/-- The offset of a descriptor's data in its send. -/
def dataOff (l : List Desc) (i : Nat) : Nat := ((l.take i).map dLen).sum

/-- How many bytes of a send's data have come back good without a gap from its start. -/
def gotPrefix (x : SendS) : Nat :=
  dataOff x.descs ((List.range x.descs.length).takeWhile fun i => dLen (x.descs.getD i ⟨0, []⟩) = 0 || x.got.contains i).length

/-- The frames that a send whose data has not all come back stands for: the segments of a TSO send once its header has
been read, else 1 (R335, R348, log 74). -/
def unreadFrames (x : SendS) : Nat :=
  let sop := x.descs.headD ⟨0, []⟩
  let l4 := u8 sop.data 19
  let n := gotPrefix x
  if x.tso && l4 + 13 ≤ n && l4 + 4 * (u8 x.data (l4 + 12) / 16) ≤ n then ((sendFrames sop x.data).map List.length).getD 1 else 1

/-- The frames of a send that have neither entered nor been counted: none of one that sends nothing, whose frame its
opening counted (R331, R335). -/
def framesLeft (x : SendS) : Nat :=
  if x.loaded then x.frames.length else if x.status = 0 || x.status = 2 then unreadFrames x else 0

/-- Steps 2 and 3 of R348: sends not entered are abandoned, and queued owners dropped. -/
def chEmpty (c : Nat) (s : State) : State :=
  let w := s.pipe.wait.filter (·.port = chPort c)
  let g := s.pipe.granted.filter (·.port = chPort c)
  let left := ((getCh s c).sends.map framesLeft).sum
  let s1 := chDropN c 7 (chPort c) (w.length + g.length + left) (s.updPipe fun p => { p with
    wait := p.wait.filter (·.port != chPort c)
    granted := p.granted.filter (·.port != chPort c) })
  let s2 := setCh c (fun x => { x with sends := [], tx := x.tx.map fun q => (q.1, { q.2 with asm := [], fetched := [] }) }) s1
  let s3 := (List.range 8).foldl (fun s r =>
    (getQ s (.ring c r)).foldl (fun s e => releaseOwner e.h (QKey.ring c r).owner (chDrop c 7 (ingressOf s e.h) s))
      s) s2
  let s4 := (List.range 8).foldl (fun s r => setQ (.ring c r) [] s) s3
  chLeave c s4

/-- Step 4 of R348: a frame whose data or completion writes are in flight, or which is being read, ends at their last response; one
with none in flight is dropped now.  One that had an errored data write counts as such (R347). -/
def chEndDeliv (c : Nat) (s : State) : State :=
  let f (s : State) (d : Deliv) : State :=
    if !d.wrote && d.writes = 0 then
      let s1 := setCh c (fun x => { x with deliv := x.deliv.filter (fun y => y.id != d.id) }) s
      if d.bad then s1
      else releaseOwner d.h (QKey.ring c d.r).owner (chDrop c (if d.err then 2 else 7) (ingressOf s d.h) s1)
    else setCh c (fun x => { x with deliv := mapIf x.deliv (·.id = d.id) fun y => { y with drop := true } }) s
  let g (s : State) (y : RxRead) : State := releaseOwner y.e.h (QKey.ring c y.r).owner (chDrop c 7 (ingressOf s y.e.h) (unpinBuf y.e.h s))
  let ready := (getCh s c).rxReads.filter (·.ready)
  let s1 := (getCh s c).deliv.foldl f s
  ready.foldl g (setCh c (fun x => { x with
    rxReads := (x.rxReads.filter (!·.ready)).map fun y => { y with drop := true } }) s1)

/-- What a channel that leaves ENABLED reads of descriptors and data is thrown away. -/
def chDropReads (c : Nat) (s : State) : State :=
  dropXfers (fun x => match x.purp with
    | .desc d _ _ => d = c
    | .txData d _ _ => d = c
    | _ => false) s

/-- What the channel has asked the host port to write: data, completion records and messages. -/
def chWrites (c : Nat) (p : Purp) : Bool :=
  match p with
  | .rxData d _ _ => d = c
  | .writeBack d _ _ _ => d = c
  | .msg (.vector d _) => d = c
  | _ => false

/-- A write of which nothing has been issued is taken back (R322, R349). -/
def takeBack (c : Nat) (s : State) (x : Xfer) : State :=
  match x.purp with
  | .rxData _ _ id => setCh c (fun y => { y with deliv := mapIf y.deliv (·.id = id) fun z => { z with writes := z.writes - 1 } }) s
  | .writeBack _ tx r id =>
    let s1 := setCh c (fun y => { y with
      deliv := if tx then y.deliv else
        mapIf y.deliv (fun z => y.wbs.any fun w => w.id = id && !w.tx && w.deliv = some z.id) fun z => { z with wrote := false }
      wbs := y.wbs.filter fun w => !(w.id = id && w.tx = tx) }) s
    setRing c tx r (fun g => { g with written := (g.written + 2 ^ 32 - 1) % 2 ^ 32 }) s1
  | .msg (.vector _ v) =>
    setVec c v (fun y => { vecKeep (y.sent.getLastD (0, false)) y with sent := y.sent.dropLast }) s
  | _ => s

/-- The host port issues nothing more for a channel: what it has issued completes, and the rest is taken back. -/
def haltWrites (c : Nat) (s : State) : State :=
  let idle := s.host.xfers.filter fun x => chWrites c x.purp && x.out = 0
  let s1 := s.updHost fun h => { h with
    xfers := (h.xfers.filter fun x => !(chWrites c x.purp && x.out = 0)).map fun x =>
      if chWrites c x.purp then { x with todo := [] } else x }
  idle.reverse.foldl (takeBack c) s1

/-- The fetches and writes of a channel stop (R348, R349). -/
def chStop (c : Nat) (s : State) : State := chDropReads c (chEndDeliv c (haltWrites c (chEmpty c s)))

/-- A quarantine cause stops an ENABLED channel (R349). -/
def quarantine (c cause : Nat) (s : State) : State :=
  if (getCh s c).state != .enabled then s
  else
    let s1 := setCh c (fun x => { x with state := .quarantined, cause := cause, events := x.events ||| 1 }) s
    chStateEvent c (chStop c s1)

/-- Issue the read of descriptors; one outside the channel's windows is an errored fetch (R40, R347). -/
def issueFetch (c : Nat) (tx : Bool) (r a n : Nat) (s : State) : State :=
  if chOk s c a (32 * n) then
    perf 5 1 (startXfer (.desc c tx r) false c a (32 * n) []
      (setRing c tx r (fun g => { g with fetching := some (nextXfer s, n) }) s))
  else quarantine c 1 (lines (violation s))

/-- Fetch descriptors of a ring as far as R326 and R327 allow. -/
def fetchPump (c : Nat) (tx : Bool) (r : Nat) (s : State) : State :=
  let g := ringOf s c tx r
  let room := fetchRoom s c tx r
  if (getCh s c).state != .enabled || g.mode = 0 || g.fetching.isSome || room = 0 || stopped s then s
  else if g.mode = 1 then
    let posted := (g.prod + 2 ^ 32 - g.next) % 2 ^ 32
    let i := g.next % g.entries
    let n := min (min posted room) (min 16 (g.entries - i))
    if n = 0 then s else issueFetch c tx r (g.base + 32 * i) n s
  else if g.parked then s
  else issueFetch c tx r g.cur 1 (setRing c tx r (fun g => { g with pending := false }) s)

/-! ## Sends (R330-R336) -/

/-- A transmit descriptor breaks its layout (R330, R347). -/
def descBad (mode : Nat) (first : Bool) (d : Desc) : Bool :=
  dFlags d ≥ 4096 || u32 d.data 20 != 0 || (mode = 1 && u64 d.data 24 != 0) ||
    (!first && (bits (dFlags d) 11 3 != 0 || u32 d.data 12 != 0 || u16 d.data 16 != 0 || u16 d.data 18 != 0))

def setSend (c id : Nat) (f : SendS → SendS) (s : State) : State :=
  setCh c (fun x => { x with sends := mapIf x.sends (·.id = id) f }) s

/-- A send's first failure is its status. -/
def failSend (st : Nat) (x : SendS) : SendS := if x.status = 0 then { x with status := st } else x

/-- The transmit completion record of a send (R335). -/
def txRecord (g : RingS) (x : SendS) : Bytes :=
  let ref := (x.descs.head?.map (·.ref)).getD 0
  toLe 1 x.status ++ toLe 1 (b2n (g.written / g.entries % 2 = 0)) ++ toLe 2 x.descs.length ++ toLe 2 x.entered ++
    zeros 2 ++ toLe 4 x.firstSeq ++ toLe 4 x.total ++ zeros 8 ++ toLe 8 (if g.mode = 1 then ref % 2 ^ 32 else ref)

/-- The completion write of a delivery has failed: the destination counts, its owner is released, and the channel is
quarantined (R347).  A frame that a force ends counts in CH_ADMIN_DROPS (R455). -/
def completionFailed (c r : Nat) (d : Deliv) (s : State) : State :=
  let s1 := quarantine c 3 (setCh c (fun y => { y with deliv := y.deliv.filter (fun z => z.id != d.id) }) s)
  if d.bad then s1 else releaseOwner d.h (QKey.ring c r).owner (chDrop c (if d.drop then 7 else 2) (ingressOf s d.h) s1)

/-- Issue a completion record's write (R329, R336, R341).  One outside the channel's windows is not issued, and is treated as
an errored write (R40). -/
def writeRecord (c : Nat) (tx : Bool) (r id count len : Nat) (deliv : Option Nat) (rec_ : Bytes) (s : State) : State :=
  let g := ringOf s c tx r
  let a := g.cqBase + 32 * (g.written % g.entries)
  let s1 := setRing c tx r (fun g => { g with written := (g.written + 1) % 2 ^ 32 }) s
  let w : WbS := { id := id, tx := tx, r := r, count := count, deliv := deliv, len := len }
  if chOk s1 c a 32 then
    startXfer (.writeBack c tx r id) true c a 32 rec_ (setCh c (fun x => { x with wbs := x.wbs ++ [w] }) s1)
  else
    let s2 := lines (violation s1)
    match deliv.bind fun i => (getCh s2 c).deliv.find? (·.id = i) with
    | some d => completionFailed c r d s2
    | none => quarantine c 3 s2

/-- A send has nothing left to do but its completion. -/
def SendS.finished (x : SendS) : Bool := x.frames.isEmpty && x.reads = 0 && x.waiting = 0 && (x.loaded || x.status != 0)

/-- Complete the sends of a ring, in descriptor order, that are finished (R332, R336). -/
def completeTx : Nat → Nat → Nat → State → State
  | 0, _, _, s => s
  | n + 1, c, r, s =>
    match (getCh s c).sends.find? (·.r = r) with
    | none => s
    | some x =>
      if x.finished && !cqFull (ringOf s c true r) && (getCh s c).state = .enabled && !stopped s then
        let s1 := setCh c (fun y => { y with sends := y.sends.filter (fun z => z.id != x.id) }) s
        let s2 := if x.status = 1 then bump cCh c 4 s1 else s1
        completeTx n c r (writeRecord c true r x.id x.descs.length x.total none (txRecord (ringOf s2 c true r) x) s2)
      else s

/-- Finish the sends of a ring and fetch on. -/
def txGoOn (c r : Nat) (s : State) : State :=
  fetchPump c true r (completeTx (getCh s c).sends.length c r s)

/-- Read the data of a send's descriptors, in order. -/
def readSend (c r id : Nat) : List Desc → Nat → State → State
  | [], _, s => s
  | d :: t, i, s =>
    if dLen d = 0 then readSend c r id t (i + 1) s
    else readSend c r id t (i + 1) (startXfer (.txData c r (64 * id + i)) false c (dAddr d) (dLen d) []
      (setSend c id (fun x => { x with reads := x.reads + 1 }) s))

/-- A send is complete as descriptors: judge it, and read its data (R331, R335, R347).  `broken` says that its run of
descriptors broke R331. -/
def openSend (c r : Nat) (l : List Desc) (broken : Bool) (s : State) : State :=
  let g := ringOf s c true r
  let total := (l.map dLen).sum
  let sop := l.headD ⟨0, []⟩
  let fl := dFlags sop
  let tso := fl.testBit 7
  let bad := broken || (l.zipIdx.any fun d => descBad g.mode (d.2 = 0) d.1)
  let out := l.any fun d => dLen d != 0 && !chOk s c (dAddr d) (dLen d)
  let id := (getCh s c).nextId
  let st := if bad then 3 else if total = 0 then 1
    else if total < 14 || (!tso && total > 10236) then 5
    else if tso && total > 262144 then 3 else if out then 4 else 0
  let x : SendS := { id := id, r := r, descs := l, total := total, status := st, data := if st = 0 then zeros total else []
                     tso := tso, tc := bits fl 11 9, tag := u32 sop.data 12, tsReq := fl.testBit 8 }
  let s1 := setCh c (fun y => { y with sends := y.sends ++ [x], nextId := id + 1 }) s
  match st with
  | 0 => readSend c r id l 0 s1
  | 1 => s1
  | 4 => chDrop c 1 (chPort c) (lines (violation s1))
  | _ => chDrop c 1 (chPort c) s1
□ □ □
(EXERCISE DIRECTIONS): Quote exactly the first line of the data and every line after it through the one holding "def gotPrefix (x".

(ANSWER FOR THE TASK):
/-- The offset of a descriptor's data in its send. -/
def dataOff (l : List Desc) (i : Nat) : Nat := ((l.take i).map dLen).sum

/-- How many bytes of a send's data have come back good without a gap from its start. -/
def gotPrefix (x : SendS) : Nat :=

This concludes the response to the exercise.